* Records for the task:
============

-- ==== Sys2Proof/Tests/Slice0.lean ====
section
/-! SUPPORT. The model's own tests: words written out from the spec's encoding tables, single steps
whose expected values are those of spec 95_test_vectors.md (each test names its vector), and for
every statement with hypotheses a theorem that shows states and operands which meet them. -/

namespace Sys2Proof.Tests

open Sys2Proof Sys2Proof.Machine

set_option Elab.async false

/-! ### Small states -/

/-- The state after reset with every unspecified array at zero, so that all of it is known. -/
def base : State :=
  { State.reset with
    v := { a := 0, b := 0, c := 0, d := 0, e := 0, f := 0, g := 0, h := 0 }
    w := Vector.replicate 64 0
    chunk := Vector.replicate 64 0
    tr := Vector.replicate 64 { a := 0, b := 0, c := 0, d := 0, e := 0, f := 0, g := 0, h := 0 }
    hpre := { a := 0, b := 0, c := 0, d := 0, e := 0, f := 0, g := 0, h := 0 } }

/-- A block buffer with the given bytes from address 0 up. -/
def blkOf (bs : List Byte) : Memory := Memory.writeBytes [] 0 bs

/-- A full block buffer. -/
def fullBlk : Memory := blkOf (List.replicate 64 0x61#8)

/-- `base` in a phase, with a block buffer. -/
def phase (ph : BitVec 4) (idx : Index) (blk : Memory) : State :=
  { base with ph := ph, idx := idx, blk := blk }

/-- Padding of a 3-byte message. -/
def padShort (ph : BitVec 4) (idx : Index) : State :=
  { phase ph idx fullBlk with st := .paddingShort, fill := 3, len := 24 }

/-- Padding of a 56-byte message. -/
def padSplit (ph : BitVec 4) (idx : Index) (b : Bool) : State :=
  { phase ph idx fullBlk with st := .paddingSplit, fill := 56, len := 448, splitb := b }

/-- `base` at `ABS` with `n` bytes waiting and the chunk latch at `pos` of `cnt`. -/
def absAt (n : Nat) (pos cnt : BitVec 7) (last : Bool) : State :=
  { base with
    ph := phAbs
    blk := blkOf (List.replicate n 0x61#8)
    fill := BitVec.ofNat 6 n
    len := BitVec.ofNat 64 (8 * n)
    chunk := Vector.replicate 64 0x7a#8
    pos := pos
    cnt := cnt
    last := last }

/-- `base` with a command presented. -/
def given (word : BitVec 16) (payload : List Byte) : State :=
  { base with cmd := [{ wait := 0, word := word, payload := payload }] }

/-- The same, `"abc"` done (vector D-3). -/
def abcDone (word : BitVec 16) (payload : List Byte) : State :=
  { given word payload with
    st := .done
    fill := 3
    len := 0x18
    seq := 1
    h := { a := 0xba7816bf, b := 0x8f01cfea, c := 0x414140de, d := 0x5dae2223,
           e := 0xb00361a3, f := 0x96177a9c, g := 0xb410ff61, h := 0xf20015ad } }

/-- What an outcome's next state shows. -/
def after {α : Type} (o : Outcome) (f : State → α) : Option α :=
  match o with
  | .next s => some (f s)
  | .fault _ => none
  | .refused _ => none

/-- The fault an outcome is. -/
def faultOf (o : Outcome) : Option Fault :=
  match o with
  | .next _ => none
  | .fault r => some r
  | .refused _ => none

/-- The refusal an outcome is. -/
def refusalOf (o : Outcome) : Option Refusal :=
  match o with
  | .next _ => none
  | .fault _ => none
  | .refused r => some r

/-! ### Well-formedness: the one ill-formed term is refused -/

theorem test_wellFormed_refuses_final_as_push :
    Instr.wellFormed (.push true 0#7) = false ∧ Instr.wellFormed .final = true := by decide

theorem test_wellFormed_admits_other_pushes :
    Instr.wellFormed (.push false 0#7) = true ∧ Instr.wellFormed (.push true 1#7) = true ∧
    Instr.wellFormed (.push true 127#7) = true := by decide

/-! ### Decoding: words written out bit by bit from R71, R72, R73 and R76 -/

theorem test_decode_init : decodeCommand 0b0001_0000_0000_0000#16 = .ok .init := by decide
/-- `PUSH 3, LAST` is `0x2083` (programs P1, F-9). -/
theorem test_decode_push_last : decodeCommand 0b0010_0000_1_0000011#16 = .ok (.push true 3#7) := by
  decide
/-- `PUSH 65` is `0x2041` (F-5). -/
theorem test_decode_push : decodeCommand 0b0010_0000_0_1000001#16 = .ok (.push false 65#7) := by
  decide
theorem test_decode_digest : decodeCommand 0b0011_0000_0000_0000#16 = .ok .digest := by decide
theorem test_decode_status : decodeCommand 0b0100_0000_0000_0000#16 = .ok .status := by decide
theorem test_decode_abort : decodeCommand 0b0101_0000_0000_0000#16 = .ok .abort := by decide
/-- `FINAL` is `0x2080` (program P3). -/
theorem test_decode_final : decodeCommand 0b0010_0000_1_0000000#16 = .ok .final := by decide
theorem test_decode_idle : decodeUop 0b0000#4 = .ok .idle := by decide
theorem test_decode_abs : decodeUop 0b0001#4 = .ok .abs := by decide
theorem test_decode_pad1 : decodeUop 0b0010#4 = .ok .pad1 := by decide
theorem test_decode_padA : decodeUop 0b0011#4 = .ok .padA := by decide
theorem test_decode_padB : decodeUop 0b0100#4 = .ok .padB := by decide
theorem test_decode_ldw : decodeUop 0b0101#4 = .ok .ldw := by decide
theorem test_decode_exp : decodeUop 0b0110#4 = .ok .exp := by decide
theorem test_decode_seed : decodeUop 0b0111#4 = .ok .seed := by decide
theorem test_decode_rnd : decodeUop 0b1000#4 = .ok .rnd := by decide
theorem test_decode_fold : decodeUop 0b1001#4 = .ok .fold := by decide
theorem test_decode_reserved_opcodes :
    decodeCommand 0x0000#16 = .error .reservedOpcode ∧
    decodeCommand 0x6000#16 = .error .reservedOpcode ∧
    decodeCommand 0x7000#16 = .error .reservedOpcode ∧
    decodeCommand 0xf000#16 = .error .reservedOpcode := by decide
theorem test_decode_reserved_bits :
    decodeCommand 0x2103#16 = .error .reservedBitsSet ∧
    decodeCommand 0x2800#16 = .error .reservedBitsSet ∧
    decodeCommand 0x1001#16 = .error .reservedBitsSet ∧
    decodeCommand 0x5800#16 = .error .reservedBitsSet := by decide
theorem test_decode_reserved_phases :
    decodeUop 10#4 = .error .reservedPhase ∧ decodeUop 15#4 = .error .reservedPhase := by decide

/-- The rows of the opcode table: each word is read as its row's instruction. -/
theorem test_table_words :
    decodeTableWord 16 0x1000 = some .init ∧ decodeTableWord 16 0x2000 = some (.push false 0#7) ∧
    decodeTableWord 16 0x3000 = some .digest ∧ decodeTableWord 16 0x4000 = some .status ∧
    decodeTableWord 16 0x5000 = some .abort ∧ decodeTableWord 16 0x2080 = some .final ∧
    decodeTableWord 8 0 = some .idle ∧ decodeTableWord 8 1 = some .abs ∧
    decodeTableWord 8 2 = some .pad1 ∧ decodeTableWord 8 3 = some .padA ∧
    decodeTableWord 8 4 = some .padB ∧ decodeTableWord 8 5 = some .ldw ∧
    decodeTableWord 8 6 = some .exp ∧ decodeTableWord 8 7 = some .seed ∧
    decodeTableWord 8 8 = some .rnd ∧ decodeTableWord 8 9 = some .fold := by decide

/-! ### Datapath: rows of the tables of section 2.1 -/

theorem test_rotr : rotr 0x61626380 7 = 0x00c2c4c7 ∧ rotr 0x00000001 1 = 0x80000000 := by decide
theorem test_shr : shr 0xffffffff 3 = 0x1fffffff := by decide
theorem test_ssig : ssig0 0xffffffff = 0x1fffffff ∧ ssig1 0x61626380 = 0x7da86405 := by decide
theorem test_bsig : bsig0 0x6a09e667 = 0xce20b47e ∧ bsig1 0x510e527f = 0x3587272b := by decide
theorem test_ch : ch 0x510e527f 0x9b05688c 0x1f83d9ab = 0x1f85c98c := by decide
theorem test_maj : maj 0x6a09e667 0xbb67ae85 0x3c6ef372 = 0x3a6fe667 := by decide
theorem test_add32 : add32 0xffffffff 0x00000001 = 0x00000000 := by decide

/-- R21: the first, a middle and the last entry of the printed table, and the primes it is made of,
"the first 64 primes 2..311". -/
theorem test_tables :
    kConst 0 = 0x428a2f98 ∧ kConst 31 = 0x14292967 ∧ kConst 63 = 0xc67178f2 ∧
    (primesBelow 312).length = 64 ∧ (primesBelow 312)[0]? = some 2 ∧
    (primesBelow 312)[63]? = some 311 := by decide +kernel

/-! ### One step per instruction -/

/-- F-16: `INIT` leaves a fault and `DONE` behind. -/
theorem test_init :
    after (step { abcDone 0x1000 [] with err := 2 })
      (fun s => (s.err, s.st, s.h, s.len, s.fill, statusWord s))
      = some (0#4, .reading, hinit, 0#64, 0#6, 0x00000004#32) := by decide +kernel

============

Print the records above verbatim from their first line to the line containing "full block buffer. -/", both included, and stop there.

-- ==== Sys2Proof/Tests/Slice0.lean ====
section
/-! SUPPORT. The model's own tests: words written out from the spec's encoding tables, single steps
whose expected values are those of spec 95_test_vectors.md (each test names its vector), and for
every statement with hypotheses a theorem that shows states and operands which meet them. -/

namespace Sys2Proof.Tests

open Sys2Proof Sys2Proof.Machine

set_option Elab.async false

/-! ### Small states -/

/-- The state after reset with every unspecified array at zero, so that all of it is known. -/
def base : State :=
  { State.reset with
    v := { a := 0, b := 0, c := 0, d := 0, e := 0, f := 0, g := 0, h := 0 }
    w := Vector.replicate 64 0
    chunk := Vector.replicate 64 0
    tr := Vector.replicate 64 { a := 0, b := 0, c := 0, d := 0, e := 0, f := 0, g := 0, h := 0 }
    hpre := { a := 0, b := 0, c := 0, d := 0, e := 0, f := 0, g := 0, h := 0 } }

/-- A block buffer with the given bytes from address 0 up. -/
def blkOf (bs : List Byte) : Memory := Memory.writeBytes [] 0 bs

/-- A full block buffer. -/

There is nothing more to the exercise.